Just a guess, I could be wrong. It has happened once or twice. 

huntin1


----------



## xdeano (Jan 14, 2005)

I too would have to go with the one on the right, just because of the secant ogive, and bearing surface. The boat tail is also at a steeper angle and longer, which might add to less friction.

The one looks like a 155g Lapua with the secant ogive and the other looks like a 175g SMK because of the tangent ogive.
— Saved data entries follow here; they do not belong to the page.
-- ==== Sys2Proof/Machine/Arith.lean ====
section
/-!
DEFINITION. Sys2Proof/Machine/Arith.lean: the anchored accumulator and dot products (R47 to R56, R560), and the arithmetic
of the vector lanes (R73, R146).
-/

set_option Elab.async false

namespace Sys2Proof.Machine

/-! ## The anchored accumulator (R50 to R55) -/

/-- An accumulator: v in units of 2^(anchor - 113); tiny: TINY_LOSS so far. -/
structure Accum where
  v : Int := 0
  anchor : Int := 0
  tiny : Bool := false
  deriving DecidableEq, Repr

/-- The signed magnitude v shifted right by k with truncation toward zero, and whether a nonzero bit was lost (R52). -/
def truncShift (v : Int) (k : Nat) : Int × Bool := (Int.tdiv v (2 ^ k), v % 2 ^ k != 0)

/-- m * 2^e in units of 2^(anchor - 113) (R52). -/
def toUnits (anchor : Int) (m : Int) (e : Int) : Int × Bool :=
  let sh := e - (anchor - 113)
  if 0 ≤ sh then (m * 2 ^ sh.toNat, false) else truncShift m (-sh).toNat

/-- An addend: signed significand, exponent of its last bit, and its addend or block exponent. -/
structure Addend where
  m : Int
  e : Int
  x : Int
  deriving DecidableEq, Repr

/-- The leading-bit exponent of the accumulator's value (R50). -/
def Accum.leadExp (a : Accum) : Int := (lead a.v.natAbs : Int) + a.anchor - 113

/-- The anchor of a chunk (R50); none: nothing nonzero enters. -/
def chunkAnchor (a : Accum) (ads : List Addend) : Option Int :=
  (ads.filter (fun d => d.m != 0)).foldl (fun acc d => match acc with
    | none => some d.x
    | some y => some (max y d.x)) (if a.v = 0 then none else some a.leadExp)

/-- Re-anchor the accumulator (R54). -/
def Accum.reanchor (a : Accum) (anchor : Int) : Accum :=
  let (v, lost) := toUnits anchor a.v (a.anchor - 113)
  { v := v, anchor := anchor, tiny := a.tiny || lost }

/-- Add one addend at the accumulator's anchor. -/
def Accum.add (a : Accum) (d : Addend) : Accum :=
  let (v, lost) := toUnits a.anchor d.m d.e
  { a with v := a.v + v, tiny := a.tiny || lost }

/-- Add a chunk (R50 to R54). -/
def Accum.chunk (a : Accum) (ads : List Addend) : Accum :=
  match chunkAnchor a ads with
  | none => a
  | some x => ads.foldl Accum.add (a.reanchor x)

/-- The signed significand of a finite value. -/
def FVal.sm : FVal → Int
  | .fin neg m _ => if neg then -(m : Int) else m
  | _ => 0

def FVal.ex : FVal → Int
  | .fin _ _ e => e
  | _ => 0

def FVal.isZero : FVal → Bool
  | .fin _ m _ => m == 0
  | _ => false

def FVal.sign : FVal → Bool
  | .fin neg _ _ => neg
  | .inf neg => neg
  | .nan => false

def FVal.isNan : FVal → Bool
  | .nan => true
  | _ => false
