/-- Locate a 40-bit management address (Table 1-9). -/
def locate (a : Nat) : Place :=
  let win := a / 0x1000000
  let o := a % 0x1000000
  if win < 7 then
    match win with
    | 0 => .reg .hrt 0 o | 1 => .reg .chm 0 o | 2 => .reg .pwr 0 o | 3 => .reg .flt 0 o
    | 4 => .reg .bst 0 o | 5 => .reg .sec 0 o | _ => .reg .cel 0 o
  else if 0x100 ≤ win ∧ win < 0x104 then
    match o / 0x400000 with
    | 0 => .reg .hal (win - 0x100) (o % 0x400000)
    | 1 => .reg .ldr (win - 0x100) (o % 0x400000)
    | 2 => .reg .pnt (win - 0x100) (o % 0x400000)
    | _ => .reg .mem (win - 0x100) (o % 0x400000)
  else if 0x200 ≤ win ∧ win < 0x20C then
    if 0xC00000 ≤ o then .empty
    else
      let bay := (win - 0x200) * 12 + o / 0x100000
      let bo := o % 0x100000
      if bo < 0x10000 then .reg .bay bay bo
      else if (bo - 0x10000) / 0x1000 < 17 then .reg .til (bay * 17 + (bo - 0x10000) / 0x1000) ((bo - 0x10000) % 0x1000)
      else .empty
  else if 0x300 ≤ win ∧ win < 0x308 then
    let c := win - 0x300
    match o / 0x200000 with
    | 0 => .reg .csm c (o % 0x200000)
    | 1 => .reg .lsr c (o % 0x200000)
    | 2 => .reg .tun c (o % 0x200000)
    | 3 => .reg .str c (o % 0x200000)
    | 4 => match drlOff 16 (o % 0x200000) with
           | some x => .reg .drl c x
           | none => .empty
    | 5 => .reg .sky c (o % 0x200000)
    | _ => .empty
  else if 0x400 ≤ win ∧ win < 0x404 then
    if o < 0x800000 then .reg .gst (win - 0x400) o else .guestWindow (win - 0x400) (o - 0x800000)
  else if win = 0x410 then
    if o < 0x800000 then .reg .pch 0 o
    else match drlOff 8 (o - 0x800000) with
         | some x => if x < 0x1000 then .empty else .reg .drl 8 x
         | none => .empty
  else .outside

/-- The register map row that holds an offset, with the index of the register in it. -/
def findSpec (specs : List RegSpec) (o : Nat) : Option (RegSpec × Nat) :=
  match specs with
  | [] => none
  | sp :: rest =>
    if sp.off ≤ o ∧ (o - sp.off) % sp.stride = 0 ∧ (o - sp.off) / sp.stride < sp.count then
      some (sp, (o - sp.off) / sp.stride)
    else findSpec rest o

/-- The row of the register tables that a management address names; none: no register there (R7). -/
def regSpecAt (a : Nat) : Option (RegSpec × Nat) :=
  match locate a with
  | .reg b _ o => findSpec (blockSpecs b) o
  | _ => none

/-- Registers that read the same in every window: the layout, region and window registers of every wing, and STR_CFG,
STR_FRAME, STR_BEAT and STR_OFFSET of every Casement. They are held at the address of unit 0. -/
def canonAddr (a : Nat) : Nat :=
  match locate a with
  | .reg .mem w o =>
    if o < 0x28 ∨ (0x2000 ≤ o ∧ o < 0x2400) ∨ (0x3010 ≤ o ∧ o < 0x4000) ∨ (0x5008 ≤ o ∧ o < 0x5800) then a - 0x01000000 * w
    else a
  | .reg .str c o => if o < 0x20 then a - 0x01000000 * c else a
  | _ => a

/-- Reset values that differ among the instances of a block: a tile's role and logical position, a bay's spare (R84: T16), and the
seams of a wing's two ports (Table 5-5, R14). -/
def instReset (b : Block) (i o : Nat) (v : Word) : Word :=
  match b, o with
  | .til, 0 => if i % 17 = 16 then packFields [(TIL_STATUS_ROLE, 1)] else packFields [(TIL_STATUS_LOGICAL, i % 17)]
  | .bay, 8 => packFields [(BAY_TILES_SPARE, 16)]
  | .hal, 0 => packFields [(HAL_STATUS_SEAM0, i / 2), (HAL_STATUS_SEAM1, 2 + i % 2)]
  | _, _ => v

/-- The reset value of a management register; 0 where no register is. -/
def regReset (a : Nat) : Word :=
  match locate a with
  | .reg b i o =>
    match findSpec (blockSpecs b) o with
    | some (sp, k) => instReset b i o (sp.reset k)
    | none => 0
  | _ => 0

/-- The reset value of a bridge register, by its BAR0 offset; an MSI-X table entry resets with its mask bit set (PRESUMED:
PCI Express, log entry 6). -/
def hbReset (a : Nat) : Word :=
  match findSpec hbSpecs a with
  | some (sp, i) => sp.reset i
  | none => if 0x110000 ≤ a ∧ a < 0x111000 ∧ a % 16 = 8 then 0x0000000100000000 else 0

/-- What a write of v leaves in a register that held old (R6): RW bits take v, RW1C bits clear where v is 1, RW1S bits set
where v is 1, every other bit keeps its value. -/
def softwareWrite (sp : RegSpec) (old v : Word) : Word :=
  let rw := fieldsMask sp.rw
  let c := fieldsMask sp.w1c
  let t := fieldsMask sp.w1s
  (((old &&& ~~~ rw) ||| (v &&& rw)) &&& ~~~ (v &&& c)) ||| (v &&& t)

end Sys2Proof.Machine
end

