/-- FADE_MEASUREMENT: at a boundary whose frame counter is a multiple of 250, every lit laser is measured; then the channels
are compared, the lowest first. -/
def State.fadeMeasure (s : State) (c : Nat) (rs : List LaserReading) : State :=
  if s.mode = .off ∨ s.frame % 250 ≠ 0 then s
  else
    let old := (List.range 18).map (fun k => s.rfs (LSR_GRID c k) LSR_GRID_FADE)
    let lims := s.fadeLimits c
    let s := rs.foldl (fun s r => s.noteReading c r) s
    let s := (List.range 18).foldl (fun s k =>
      if s.chanLit c k then (s.crossed c k (old.getD k 0) lims).foldl (fun s i => s.fadeCross c k i) s else s) s
    (s.wakeSpareCarrier c 0).wakeSpareCarrier c 1

def execFadeMeasurement (c : Casement) (rs : List LaserReading) (s : State) : Out := .next (s.fadeMeasure c.val rs)

/-! ## The steps of a swap (R269 to R274) -/

/-- ATTIC_AT_OUTPUT: step 1 ends and the sweep starts. -/
def execAtticAtOutput (c : Casement) (a : Fin 4) (s : State) : Out :=
  .next (match s.swapOf c.val a.val with
    | some w => if w.stage = 0 then (s.setStage c.val a.val 1).setAttic c.val a.val atTuning else s
    | none => s)

/-- ATTIC_SWEEP_STOP: locker ring k drops the probe tone; the verification window starts. -/
def execAtticSweepStop (c : Casement) (a : Fin 4) (s : State) : Out :=
  .next (match s.swapOf c.val a.val with
    | some w => if w.stage = 1 then s.setStage c.val a.val 2 else s
    | none => s)

/-- ATTIC_VERIFY_END: the probe tones that locker ring k reports; it passes with that of this laser alone. -/
def State.atticVerify (s : State) (c a : Nat) (tones : List Nat) : State :=
  match s.swapOf c a with
  | none => s
  | some w =>
    if w.stage ≠ 2 then s
    else if tones != [] && tones.all (fun t => t == a) then
      ((s.setStage c a 3).wf (LSR_ATTIC c a) LSR_ATTIC_VERIFY_FAILS 0).setAttic c a atVerified
    else
      let n := s.rf (LSR_ATTIC c a) LSR_ATTIC_VERIFY_FAILS + 1
      let s := s.wf (LSR_ATTIC c a) LSR_ATTIC_VERIFY_FAILS n
      if n < 3 then s.setStage c a 1
      else (((s.endSwap c a).fenceAttic c a).raise F_ATTIC_VERIFY (laserLoc c (18 + a)) 0).nextAttic c w.chan

def execAtticVerifyEnd (c : Casement) (a : Fin 4) (tones : List (Fin 4)) (s : State) : Out :=
  .next (s.atticVerify c.val a.val (tones.map (fun t => t.val)))

/-- ATTIC_MATCHED: step 4 ends; the swap awaits the next hall slot. -/
def execAtticMatched (c : Casement) (a : Fin 4) (s : State) : Out :=
  .next (match s.swapOf c.val a.val with
    | some w => if w.stage = 3 then
        (s.setStage c.val a.val 4).wf (LSR_ATTIC c.val a.val) LSR_ATTIC_OUT_PWR (s.rf (LSR_COMM c.val w.chan) LSR_COMM_COMM_PWR)
      else s
    | none => s)

/-- The swap of the lowest channel that is ready. -/
def lowestReady (ws : List Swap) : Option Swap :=
  (ws.filter (fun w => w.stage == 4)).foldl (fun acc w => match acc with
    | none => some w
    | some v => if w.chan < v.chan then some w else some v) none

/-- Grid laser k is retired and Attic laser a assigned to its channel, in the NV store (R273). -/
def State.retireGrid (s : State) (c k a : Nat) : State :=
  let s := if s.nv.grids.contains (c, k) then s else s.recordRetired 4 (laserLoc c k) F_ATTIC_VERIFY
  { s with nv := { s.nv with
      grids := if s.nv.grids.contains (c, k) then s.nv.grids else s.nv.grids ++ [(c, k)],
      attics := s.nv.attics.filter (fun e => !(e.1 == c && e.2.1 == k)) ++ [(c, k, a)] } }

/-- The lanes of a channel that was down come back by a width change (R276). -/
def State.relight (s : State) (c k : Nat) : State :=
  (csmLinks c).foldl (fun s l =>
    if (s.link l).exclTx.getLsbD k then s else s.changeMap l (restoreMap (s.laneMap l 0) k)) s

/-- ATTIC_SWITCH_IN: in the guard of a hall slot one swap takes effect. -/
def State.switchIn (s : State) (c : Nat) : State :=
  match lowestReady (s.csm c).swaps with
  | none => s
  | some w =>
    let k := w.chan
    let was := s.chan c k
    let n := s.serving c k
    let s := s.endSwap c w.attic
    let s := s.wfs (LSR_GRID c k) [(LSR_GRID_SOURCE, 4 + w.attic), (LSR_GRID_STATE, chAttic), (LSR_GRID_FADE, 0),
      (LSR_GRID_OUT_PWR, s.rf (LSR_ATTIC c w.attic) LSR_ATTIC_OUT_PWR)]
    let s := (s.wfs (LSR_ATTIC c w.attic) [(LSR_ATTIC_CHANNEL, k), (LSR_ATTIC_FADE, 0)]).setAttic c w.attic atServing
    let s := s.satf (LSR_STATUS c) LSR_STATUS_SWAP_COUNT 1
    if was = chDown then (s.retireGrid c k w.attic).relight c k
    else
      let s := s.setCsm c { s.csm c with dark := some k }
      if n < 18 then s.rampDown c k
      else ((s.retireGrid c k w.attic).setAttic c (n - 18) atGating).rampDown c n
I think huntin1 and I are going to be wrong for some reason. Why would you put it up if it makes sense? That being said the left is probably the right one. Dang trick questions.

xdeano


----------



## D_Hage (Nov 10, 2004)

I was thinking the right for the same reasons as posted above, but have the same feeling that I am wrong as well.


----------



## Swifty56 (Sep 14, 2009)

I would have to agree with the one on the right, however my reasoning is that since one is a 168 gr, and the other a 165 gr. The one on the left looks like a moly or otherwise coated spire point boat tail, whereas the one on the right looks alot like a 168 gr FMJ Palma or military match design. Just my guess  
Also must agree it is kind of a trick question seeings how the B.C. changes with an increase or decrease in velocity. To my understanding anyway.

Swifty


----------



## Plainsman (Jul 30, 2003)

Well here is the deal. 
The bullet on the left is a Nosler Ballistic Tip (165 gr). I run a program for my 300 Win Mag and it hits low out at 800 yards. I run the load across my chronograph, but lowered it to look at actual shooting performance. That got me on at 800, but high at closer yardages. Next I lowered the ballistic coefficient of the bullet and perfect. Everything fits if I lower the ballistic coefficient from the advertised .475 to .445. 
The bullet on the left is a Berger VLD (168 gr.). These bullets are very streamline yet they advertise only .473 ballistic coefficient. I doesn't make sense to me so I am loading some in my 308 and checking the difference at 800 yards.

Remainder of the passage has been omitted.